The uncle was downstairs doing laundry when the boy apparently left. Pero said the uncle doesn't know why or how the boy left the house.

Investigators searched the home and that the family discovered a dull butcher knife was missing, Pero said. The boy's mother and other relatives have said they're not convinced Jason had a knife. His grandfather said that even if he did, "maybe he was carving, maybe he was doing something, but he'd never hurt a fly. Never in his life."

Cheryl Pero said she was working at a day care when she saw squad cars "flying by like crazy, and I just got a really sick feeling in my stomach knowing they were (heading in the direction of her house)."

She came home and saw her house ringed off with yellow police tape.
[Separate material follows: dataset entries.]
-- ==== Sys2Proof/Laws/Decode.lean ====
section
/-! SUPPORT. Words, their nibbles and their fields (30_encoding.md R81): what the encoder builds the decoder takes apart. -/

namespace Sys2Proof

theorem toNat_ofNibbles (d3 d2 d1 d0 : BitVec 4) :
    (ofNibbles d3 d2 d1 d0).toNat = d3.toNat * 4096 + d2.toNat * 256 + d1.toNat * 16 + d0.toNat := by
  have h3 := d3.isLt
  have h2 := d2.isLt
  have h1 := d1.isLt
  have h0 := d0.isLt
  rw [ofNibbles, BitVec.toNat_append, BitVec.toNat_append, BitVec.toNat_append,
    ← Nat.shiftLeft_add_eq_or_of_lt (by omega), ← Nat.shiftLeft_add_eq_or_of_lt (by omega),
    ← Nat.shiftLeft_add_eq_or_of_lt (by omega)]
  simp only [Nat.shiftLeft_eq]
  omega

theorem toNat_ofXkk (op : BitVec 4) (x : Reg) (kk : Byte) :
    (ofXkk op x kk).toNat = op.toNat * 4096 + x.val * 256 + kk.toNat := by
  have h2 := op.isLt
  have h1 := (regNibble x).isLt
  have h0 := kk.isLt
  have hx : (regNibble x).toNat = x.val := rfl
  rw [ofXkk, BitVec.toNat_append, BitVec.toNat_append, ← Nat.shiftLeft_add_eq_or_of_lt (by omega),
    ← Nat.shiftLeft_add_eq_or_of_lt (by omega), hx]
  simp only [Nat.shiftLeft_eq]
  omega

theorem toNat_ofNnn (op : BitVec 4) (nnn : Addr12) : (ofNnn op nnn).toNat = op.toNat * 4096 + nnn.toNat := by
  have h1 := op.isLt
  have h0 := nnn.isLt
  rw [ofNnn, BitVec.toNat_append, ← Nat.shiftLeft_add_eq_or_of_lt (by omega)]
  simp only [Nat.shiftLeft_eq]

theorem toNat_nibble (w : Word) (k : Nat) : (nibble w k).toNat = w.toNat / 2 ^ (4 * k) % 16 := by
  rw [nibble, BitVec.extractLsb'_toNat, Nat.shiftRight_eq_div_pow]

theorem toNat_fieldX (w : Word) : (fieldX w).val = w.toNat / 256 % 16 := toNat_nibble w 2

theorem toNat_fieldY (w : Word) : (fieldY w).val = w.toNat / 16 % 16 := toNat_nibble w 1

theorem toNat_fieldN (w : Word) : (fieldN w).toNat = w.toNat % 16 := by
  rw [fieldN, toNat_nibble]
  simp

theorem toNat_fieldKk (w : Word) : (fieldKk w).toNat = w.toNat % 256 := by
  rw [fieldKk, BitVec.extractLsb'_toNat, Nat.shiftRight_zero]

theorem toNat_fieldNnn (w : Word) : (fieldNnn w).toNat = w.toNat % 4096 := by
  rw [fieldNnn, BitVec.extractLsb'_toNat, Nat.shiftRight_zero]

/-- A word is its four nibbles. -/
theorem ofNibbles_nibble (w : Word) : ofNibbles (nibble w 3) (nibble w 2) (nibble w 1) (nibble w 0) = w := by
  apply BitVec.eq_of_toNat_eq
  have := w.isLt
  simp only [toNat_ofNibbles, toNat_nibble]
  omega

@[simp] theorem nibble3_ofNibbles (d3 d2 d1 d0 : BitVec 4) : nibble (ofNibbles d3 d2 d1 d0) 3 = d3 := by
  apply BitVec.eq_of_toNat_eq
  have h3 := d3.isLt; have h2 := d2.isLt; have h1 := d1.isLt; have h0 := d0.isLt
  rw [toNat_nibble, toNat_ofNibbles]
  omega

@[simp] theorem nibble2_ofNibbles (d3 d2 d1 d0 : BitVec 4) : nibble (ofNibbles d3 d2 d1 d0) 2 = d2 := by
  apply BitVec.eq_of_toNat_eq
  have h3 := d3.isLt; have h2 := d2.isLt; have h1 := d1.isLt; have h0 := d0.isLt
  rw [toNat_nibble, toNat_ofNibbles]
  omega

@[simp] theorem nibble1_ofNibbles (d3 d2 d1 d0 : BitVec 4) : nibble (ofNibbles d3 d2 d1 d0) 1 = d1 := by
  apply BitVec.eq_of_toNat_eq
  have h3 := d3.isLt; have h2 := d2.isLt; have h1 := d1.isLt; have h0 := d0.isLt
  rw [toNat_nibble, toNat_ofNibbles]
  omega

@[simp] theorem nibble0_ofNibbles (d3 d2 d1 d0 : BitVec 4) : nibble (ofNibbles d3 d2 d1 d0) 0 = d0 := by
  apply BitVec.eq_of_toNat_eq
  have h3 := d3.isLt; have h2 := d2.isLt; have h1 := d1.isLt; have h0 := d0.isLt
  rw [toNat_nibble, toNat_ofNibbles]
  omega

/-- `op x kk` by nibbles. -/
theorem ofXkk_eq (op : BitVec 4) (x : Reg) (kk : Byte) :
    ofXkk op x kk = ofNibbles op (regNibble x) (kk.extractLsb' 4 4) (kk.extractLsb' 0 4) := by
  apply BitVec.eq_of_toNat_eq
  have h := kk.isLt
  have hx : (regNibble x).toNat = x.val := rfl
  rw [toNat_ofXkk, toNat_ofNibbles, BitVec.extractLsb'_toNat, BitVec.extractLsb'_toNat, Nat.shiftRight_eq_div_pow,
    Nat.shiftRight_eq_div_pow, hx]
  omega

/-- `op nnn` by nibbles. -/
theorem ofNnn_eq (op : BitVec 4) (nnn : Addr12) :
    ofNnn op nnn = ofNibbles op (nnn.extractLsb' 8 4) (nnn.extractLsb' 4 4) (nnn.extractLsb' 0 4) := by
  apply BitVec.eq_of_toNat_eq
  have h := nnn.isLt
  rw [toNat_ofNnn, toNat_ofNibbles, BitVec.extractLsb'_toNat, BitVec.extractLsb'_toNat, BitVec.extractLsb'_toNat,
    Nat.shiftRight_eq_div_pow, Nat.shiftRight_eq_div_pow, Nat.shiftRight_eq_div_pow]
  omega

@[simp] theorem fieldX_ofXkk (op : BitVec 4) (x : Reg) (kk : Byte) : fieldX (ofXkk op x kk) = x := by
  apply Fin.ext
  have h0 := kk.isLt; have h1 := x.isLt
  rw [toNat_fieldX, toNat_ofXkk]
  omega

@[simp] theorem fieldKk_ofXkk (op : BitVec 4) (x : Reg) (kk : Byte) : fieldKk (ofXkk op x kk) = kk := by
  apply BitVec.eq_of_toNat_eq
  have h0 := kk.isLt
  rw [toNat_fieldKk, toNat_ofXkk]
  omega

@[simp] theorem fieldNnn_ofNnn (op : BitVec 4) (nnn : Addr12) : fieldNnn (ofNnn op nnn) = nnn := by
  apply BitVec.eq_of_toNat_eq
  have h0 := nnn.isLt
  rw [toNat_fieldNnn, toNat_ofNnn]
  omega

@[simp] theorem fieldX_ofXyn (op : BitVec 4) (x y : Reg) (n : BitVec 4) : fieldX (ofXyn op x y n) = x := by
  rw [fieldX, ofXyn, nibble2_ofNibbles]
  rfl

@[simp] theorem fieldY_ofXyn (op : BitVec 4) (x y : Reg) (n : BitVec 4) : fieldY (ofXyn op x y n) = y := by
  rw [fieldY, ofXyn, nibble1_ofNibbles]
  rfl

@[simp] theorem fieldN_ofXyn (op : BitVec 4) (x y : Reg) (n : BitVec 4) : fieldN (ofXyn op x y n) = n := by
  rw [fieldN, ofXyn, nibble0_ofNibbles]

theorem toNat_joinBytes (hi lo : Byte) : (joinBytes hi lo).toNat = hi.toNat * 256 + lo.toNat := by
  have h1 := hi.isLt; have h0 := lo.isLt
  rw [joinBytes, BitVec.toNat_append, ← Nat.shiftLeft_add_eq_or_of_lt (by omega)]
  simp only [Nat.shiftLeft_eq]

/-- A word is its two bytes, the high one first (20_memory.md R58). -/
@[simp] theorem joinBytes_highByte_lowByte (w : Word) : joinBytes (highByte w) (lowByte w) = w := by
  apply BitVec.eq_of_toNat_eq
  have := w.isLt
  rw [toNat_joinBytes, highByte, lowByte, BitVec.extractLsb'_toNat, BitVec.extractLsb'_toNat, Nat.shiftRight_eq_div_pow,
    Nat.shiftRight_eq_div_pow]
  omega

end Sys2Proof
end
In the yard was her grandson's body.

"At first I didn't really know that was him lying there," she said. "When I was finally able to get a glance and recognize the clothing, that's when I lost it. They cut off his shirt. It was laying there and they were doing (chest) compressions. That's all I have my head."

Both grandparents described their grandson as a gentle boy who played the drums for his tribe and wanted to become a Marine.

"He was a big old teddy bear," Alan Pero said. "He teased his little nephews once in a while but that was the meanest part he had."

The Bad River reservation covers 124,655 acres along Lake Superior. The area is largely untouched wilderness, marked by thick forests and swamps. Tribal members consider the environment sacred, particularly Gichi Gami, the Chippewa name for Lake Superior.

The tribe led the fight against Republican legislation that dramatically relaxed Wisconsin's iron mining regulations for an open-pit mine near the reservation. The mine never materialized. In January, the tribe called for removing 12 miles (19 kilometers) of an Enbridge oil pipeline from their reservation.

The sheriff's office provides law enforcement services on the reservation along with the tribal police department.